I used vtkDICOMImageReader to read the DICOM file. I used the vtkImageThreshold to threshold a CT image. And now i want to write it back to my hard disk before further processing.
I tried vtkImageWriter library to write it back. But it is not working when i try to open the file using 3D slicer. I am much grateful if anyone can suggest me a methodology for writing Dicom files.

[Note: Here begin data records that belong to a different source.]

-- ==== Sys2Proof/Machine/Bits.lean ====
section
/-!
DEFINITION. Byte-order and bit-field helpers (20_memory.md rules R41 to R43, 00_scope.md rule R14): payloads and frames as
byte lists and as data words, and the three fields of an event word (R69).
-/

namespace Sys2Proof

/-- The 40-bit data word `D = f0 ++ f1 ++ f2 ++ f3 ++ f4` of a payload, byte 0 most significant (R14). -/
def Payload.word (p : Payload) : DataWord := p.b0 ++ p.b1 ++ p.b2 ++ p.b3 ++ p.b4

/-- The payload whose data word is `d` (R14). -/
def Payload.ofWord (d : DataWord) : Payload where
  b0 := d.extractLsb' 32 8
  b1 := d.extractLsb' 24 8
  b2 := d.extractLsb' 16 8
  b3 := d.extractLsb' 8 8
  b4 := d.extractLsb' 0 8

/-- The 5 bytes in transmission order (R41). -/
def Payload.toBytes (p : Payload) : List Byte := [p.b0, p.b1, p.b2, p.b3, p.b4]

/-- The 6 bytes in transmission order, the checksum byte last (R41). -/
def Frame.toBytes (f : Frame) : List Byte :=
  [f.payload.b0, f.payload.b1, f.payload.b2, f.payload.b3, f.payload.b4, f.checksum]

/-- The frame that exactly 6 bytes spell; none for any other number of bytes (R58). -/
def Frame.ofBytes? : List Byte → Option Frame
  | [b0, b1, b2, b3, b4, k] => some ⟨⟨b0, b1, b2, b3, b4⟩, k⟩
  | _ => none

/-- The event word with the given KIND, FID and DATA (R69). -/
def eventWord (kind fid : BitVec 4) (data : Byte) : EventWord := kind ++ fid ++ data

/-- `w[15:12]` (R69). -/
def eventKind (w : EventWord) : BitVec 4 := w.extractLsb' 12 4

/-- `w[11:8]` (R69). -/
def eventFid (w : EventWord) : BitVec 4 := w.extractLsb' 8 4

/-- `w[7:0]` (R69). -/
def eventData (w : EventWord) : Byte := w.extractLsb' 0 8

end Sys2Proof
end

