-- ==== Sys2Proof/Machine/Operands.lean ====
section
/-!
DEFINITION. The operand forms of an edit: which codes are legal for an attribute, and the Settings value with one field
replaced (R20, R71, R101).
-/

namespace Sys2Proof

/-- `legal_codes(fid)` (R71). -/
def EditField.legalCode : EditField → Byte → Bool
  | .mode, v => Codec.legalMode v.toNat
  | .resistorHeating, v => v.toNat ≤ 1
  | .running, v => v.toNat ≤ 1
  | .roomTemperature, v => v.toNat ≤ 255
  | .plasma, v => v.toNat ≤ 1
  | .fanSpeed, v => Codec.legalFan v.toNat
  | .setTemperature, v => v.toNat ≤ 15
  | .swivel, v => v.toNat ≤ 1
  | .swirl, v => v.toNat ≤ 1

/-- `s.field(fid) <- v` (R101), for a code that `legalCode` takes: it fits the field's width. -/
def Settings.set (fld : EditField) (v : Byte) (s : Settings) : Settings :=
  match fld with
  | .mode => { s with mode := v.setWidth 3 }
  | .resistorHeating => { s with resistorHeating := v.setWidth 1 }
  | .running => { s with running := v.setWidth 1 }
  | .roomTemperature => { s with roomTemperature := v }
  | .plasma => { s with plasma := v.setWidth 1 }
  | .fanSpeed => { s with fanSpeed := v.setWidth 3 }
  | .setTemperature => { s with setTemperature := v.setWidth 4 }
  | .swivel => { s with swivel := v.setWidth 1 }
  | .swirl => { s with swirl := v.setWidth 1 }

/-- The wire code of a field, widened with zeros to a byte (R14's `zext_8`). -/
def Settings.get (fld : EditField) (s : Settings) : Byte :=
  match fld with
  | .mode => s.mode.setWidth 8
  | .resistorHeating => s.resistorHeating.setWidth 8
  | .running => s.running.setWidth 8
  | .roomTemperature => s.roomTemperature
  | .plasma => s.plasma.setWidth 8
  | .fanSpeed => s.fanSpeed.setWidth 8
  | .setTemperature => s.setTemperature.setWidth 8
  | .swivel => s.swivel.setWidth 8
  | .swirl => s.swirl.setWidth 8

end Sys2Proof
end

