-- ==== Sys2Proof/Machine/Ops.lean ====
section
/-!
DEFINITION. The named operations over the state: RxTake, TxWrite and Emit (R16, R45, R47, R112), the one operation by which
every error is reported. The block has no trap entry and no trap return (R123, R124): a detecting step emits its record
and ends in the state its rule gives.
-/

namespace Sys2Proof.Machine

/-- `Emit(code, payload)` on REPLICA's EVT stream (R16, R112). -/
def Replica.emit (e : Evt) (r : Replica) : Replica := { r with evt := r.evt ++ [e] }

/-- `Emit(code, payload)` on MASTER's EVT stream (R16, R112). -/
def Master.emit (e : Evt) (m : Master) : Master := { m with evt := m.evt ++ [e] }

/-- `TxWrite(f)` on REPLICA's transmit port: one whole frame, always complete (R47). -/
def Replica.txWrite (f : Frame) (r : Replica) : Replica := { r with tx := r.tx ++ [f] }

/-- `TxWrite(f)` on MASTER's transmit port: one whole frame, always complete (R47). -/
def Master.txWrite (f : Frame) (m : Master) : Master := { m with tx := m.tx ++ [f] }

/-- The FIFO after `b <- RxTake()`: none where `b` does not head it, so that no RxTake yields `b` (R45). -/
def takeHead (b : Byte) : List Byte → Option (List Byte)
  | [] => none
  | h :: rest => if h = b then some rest else none

/-- `RxTake()` on REPLICA's FIFO, where it yields `b` (R45). -/
def Replica.rxTake (b : Byte) (r : Replica) : Option Replica :=
  match takeHead b r.rxFifo with
  | some rest => some { r with rxFifo := rest }
  | none => none

/-- `RxTake()` on MASTER's FIFO, where it yields `b` (R45). -/
def Master.rxTake (b : Byte) (m : Master) : Option Master :=
  match takeHead b m.rxFifo with
  | some rest => some { m with rxFifo := rest }
  | none => none

/-- The state with a step of REPLICA done: nothing else moves (R57). -/
def State.setReplica (s : State) (r : Replica) : State := { s with replica := r }

/-- The state with a step of MASTER done: nothing else moves (R57). -/
def State.setMaster (s : State) (m : Master) : State := { s with master := m }

/-- The state with the result of a stand-alone call (R19: no engine's state moves). -/
def State.setResult (s : State) (c : CallResult) : State := { s with result := some c }

/-- The outcome of a step of REPLICA that may fault. -/
def State.replicaOutcome (s : State) : Except Fault Replica → Host.Outcome State Fault Refusal
  | .ok r => .next (s.setReplica r)
  | .error f => .fault f

end Sys2Proof.Machine
end

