-- ==== Sys2Proof/Laws/Codec.lean ====
section
/-!
SUPPORT. Laws of CODEC: the codes ENCODE takes, the packed bytes and the fields of a data word as arithmetic on natural
numbers, and DECODE of a frame's six bytes.
-/

namespace Sys2Proof

/-- The data word as a number: byte 0 most significant (R14). -/
theorem Payload.word_toNat (p : Payload) :
    p.word.toNat =
      p.b0.toNat * 2 ^ 32 + p.b1.toNat * 2 ^ 24 + p.b2.toNat * 2 ^ 16 + p.b3.toNat * 2 ^ 8 + p.b4.toNat := by
  have := p.b0.isLt; have := p.b1.isLt; have := p.b2.isLt; have := p.b3.isLt; have := p.b4.isLt
  unfold Payload.word
  simp only [BitVec.toNat_append]
  rw [← Nat.shiftLeft_add_eq_or_of_lt (by assumption), ← Nat.shiftLeft_add_eq_or_of_lt (by assumption),
    ← Nat.shiftLeft_add_eq_or_of_lt (by assumption), ← Nat.shiftLeft_add_eq_or_of_lt (by assumption)]
  simp only [Nat.shiftLeft_eq]
  omega

/-- A slice of a word as arithmetic on its number. -/
theorem slice_toNat {n : Nat} (d : BitVec n) (i w : Nat) :
    (d.extractLsb' i w).toNat = d.toNat / 2 ^ i % 2 ^ w := by
  rw [BitVec.extractLsb'_toNat, Nat.shiftRight_eq_div_pow]

namespace Codec

theorem legalFan_iff (n : Nat) : legalFan n = true ↔ n ∈ [0, 1, 2, 4] := by
  simp [legalFan]; omega

theorem legalMode_iff (n : Nat) : legalMode n = true ↔ n ≤ 4 := by simp [legalMode]

/-- The checksum as a number before it is narrowed (R15, R76). -/
theorem checksum_toNat (p : Payload) :
    (checksum p).toNat =
      (p.b0.toNat + p.b1.toNat + p.b2.toNat + p.b3.toNat + p.b4.toNat) % 256 ^^^ 0x55 := by
  simp [checksum, BitVec.toNat_add, BitVec.toNat_xor]

/-- The field that ENCODE names: it is out of range, and every field before it in layout order is in range (R77). -/
theorem firstIllegal_eq_some {f : Fields} {fld : FieldName} :
    firstIllegal f = some fld ↔ legalValue fld (fieldValue f fld) = false ∧
      ∃ before after, layoutOrder = before ++ fld :: after ∧
        ∀ g ∈ before, legalValue g (fieldValue f g) = true := by
  simp [firstIllegal, List.find?_eq_some_iff_append]

/-- ENCODE names no field where every field is in range (R77). -/
theorem firstIllegal_eq_none {f : Fields} :
    firstIllegal f = none ↔ ∀ g ∈ layoutOrder, legalValue g (fieldValue f g) = true := by
  simp [firstIllegal]

theorem encode_eq_ok {f : Fields} {fr : Frame} :
    encode f = .ok fr ↔ firstIllegal f = none ∧ fr = withChecksum (packFields f) := by
  unfold encode
  cases firstIllegal f <;> simp [eq_comm]

theorem encode_eq_fieldOutOfRange {f : Fields} {fld : FieldName} :
    encode f = .fieldOutOfRange fld ↔ firstIllegal f = some fld := by
  unfold encode
  cases firstIllegal f <;> simp

/-- Byte 0 of R77 as a sum: the five fields do not overlap. -/
theorem pack_byte0 : ∀ a ∈ List.range 2, ∀ b ∈ List.range 5, ∀ c ∈ List.range 2, ∀ d ∈ List.range 2,
    ∀ e ∈ List.range 2, (a <<< 7 ||| b <<< 4 ||| c <<< 3 ||| d <<< 2 ||| 0 <<< 1 ||| e) =
      128 * a + 16 * b + 8 * c + 4 * d + e := by
  decide +kernel

/-- Byte 2 of R77 as a sum. -/
theorem pack_byte2 : ∀ a ∈ List.range 2, ∀ b ∈ List.range 5, ∀ c ∈ List.range 16,
    (a <<< 7 ||| b <<< 4 ||| c) = 128 * a + 16 * b + c := by
  decide +kernel

/-- DECODE of six bytes (R78). -/
theorem decode_toBytes (f : Frame) :
    decode f.toBytes =
      if checksum f.payload = f.checksum then .ok (unpack f.payload.word f.checksum)
      else .checksumMismatch (checksum f.payload) f.checksum f := by
  unfold decode decodeFrame
  rw [Frame.ofBytes?_toBytes]
  by_cases h : checksum f.payload = f.checksum
  · simp only [if_pos h]
  · simp only [if_neg h]

/-- Where DECODE answers a frame, it is the fields of a payload with that payload's checksum (R78). -/
theorem decode_eq_ok {x : List Byte} {d : DecodedFrame} :
    decode x = .ok d ↔
      ∃ p : Payload, x = p.toBytes ++ [checksum p] ∧ d = unpack p.word (checksum p) := by
  constructor
  · intro h
    cases hx : Frame.ofBytes? x with
    | none => simp [decode, hx] at h
    | some f =>
      rw [Frame.ofBytes?_eq_some] at hx
      rw [hx, decode_toBytes] at h
      split_ifs at h with hc
      cases h
      exact ⟨f.payload, by rw [hc, hx]; rfl, by rw [hc]⟩
  · rintro ⟨p, rfl, rfl⟩
    exact (decode_toBytes ⟨p, checksum p⟩).trans (if_pos rfl)

end Codec

/-- A row matches where R67 says so. -/
theorem ReplyRow.isMatch_iff {row : ReplyRow} {x : DataWord} :
    row.isMatch x = true ↔ x &&& row.mask = row.pattern &&& row.mask := by
  simp [ReplyRow.isMatch]

end Sys2Proof
end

i have included my code here and i am trying to threshold a dicom image and viewing it. Then i would like to save the thresholded image as a dicom file. But i could not succeed in doing that. please help me.
thanks in advance.
#include <itkImageToVTKImageFilter.h>
#include <vtkSmartPointer.h>
#include <vtkImageData.h>
#include <vtkImageThreshold.h>
#include <vtkRenderWindow.h>
#include <vtkRenderWindowInteractor.h>
#include <vtkInteractorStyleImage.h>
#include <vtkRenderer.h>
#include <vtkImageMapper3D.h>
#include <vtkImageActor.h>
#include <vtkImageCast.h>
#include <vtkNIFTIImageWriter.h>
#include <vtkImageMandelbrotSource.h>
#include <vtkImageViewer2.h>
#include <vtkDICOMImageReader.h>
int main(int argc, char* argv[])
{
std::string folder = argv[1];
vtkSmartPointer<vtkDICOMImageReader> reader =
vtkSmartPointer<vtkDICOMImageReader>::New();
reader->SetFileName(folder.c_str());
reader->Update();
vtkSmartPointer<vtkImageViewer2> imageViewer =
vtkSmartPointer<vtkImageViewer2>::New();
imageViewer->SetInputConnection(reader->GetOutputPort());
// threshold the images
vtkSmartPointer<vtkImageThreshold> imageThreshold =
vtkSmartPointer<vtkImageThreshold>::New();
imageThreshold->SetInputConnection(reader->GetOutputPort());
// unsigned char lower = 127;
unsigned char upper = 511;
imageThreshold->ThresholdByLower(upper);
imageThreshold->ReplaceInOn();
imageThreshold->SetInValue(0);
imageThreshold->ReplaceOutOn();
imageThreshold->SetOutValue(511);
imageThreshold->Update();
// Create actors
vtkSmartPointer<vtkImageActor> inputActor =
vtkSmartPointer<vtkImageActor>::New();
inputActor->GetMapper()->SetInputConnection(
reader->GetOutputPort());
vtkSmartPointer<vtkImageActor> thresholdedActor =
vtkSmartPointer<vtkImageActor>::New();
thresholdedActor->GetMapper()->SetInputConnection(
imageThreshold->GetOutputPort());
// There will be one render window
vtkSmartPointer<vtkRenderWindow> renderWindow =
vtkSmartPointer<vtkRenderWindow>::New();
renderWindow->SetSize(600, 300);
// And one interactor
vtkSmartPointer<vtkRenderWindowInteractor> interactor =
vtkSmartPointer<vtkRenderWindowInteractor>::New();
interactor->SetRenderWindow(renderWindow);
// Define viewport ranges
// (xmin, ymin, xmax, ymax)
double leftViewport[4] = {0.0, 0.0, 0.5, 1.0};
double rightViewport[4] = {0.5, 0.0, 1.0, 1.0};
// Setup both renderers
vtkSmartPointer<vtkRenderer> leftRenderer =
vtkSmartPointer<vtkRenderer>::New();
renderWindow->AddRenderer(leftRenderer);
leftRenderer->SetViewport(leftViewport);
leftRenderer->SetBackground(.6, .5, .4);
vtkSmartPointer<vtkRenderer> rightRenderer =
vtkSmartPointer<vtkRenderer>::New();
renderWindow->AddRenderer(rightRenderer);
rightRenderer->SetViewport(rightViewport);
rightRenderer->SetBackground(.4, .5, .6);
leftRenderer->AddActor(inputActor);
rightRenderer->AddActor(thresholdedActor);
leftRenderer->ResetCamera();
rightRenderer->ResetCamera();
renderWindow->Render();
interactor->Start();
vtkSmartPointer<vtkNIFTIImageWriter> writer =
vtkSmartPointer<vtkNIFTIImageWriter>::New();
writer->SetInputConnection(reader->GetOutputPort());
writer->SetFileName("output");
writer->Write();
// writing the thresholded image to the hard drive.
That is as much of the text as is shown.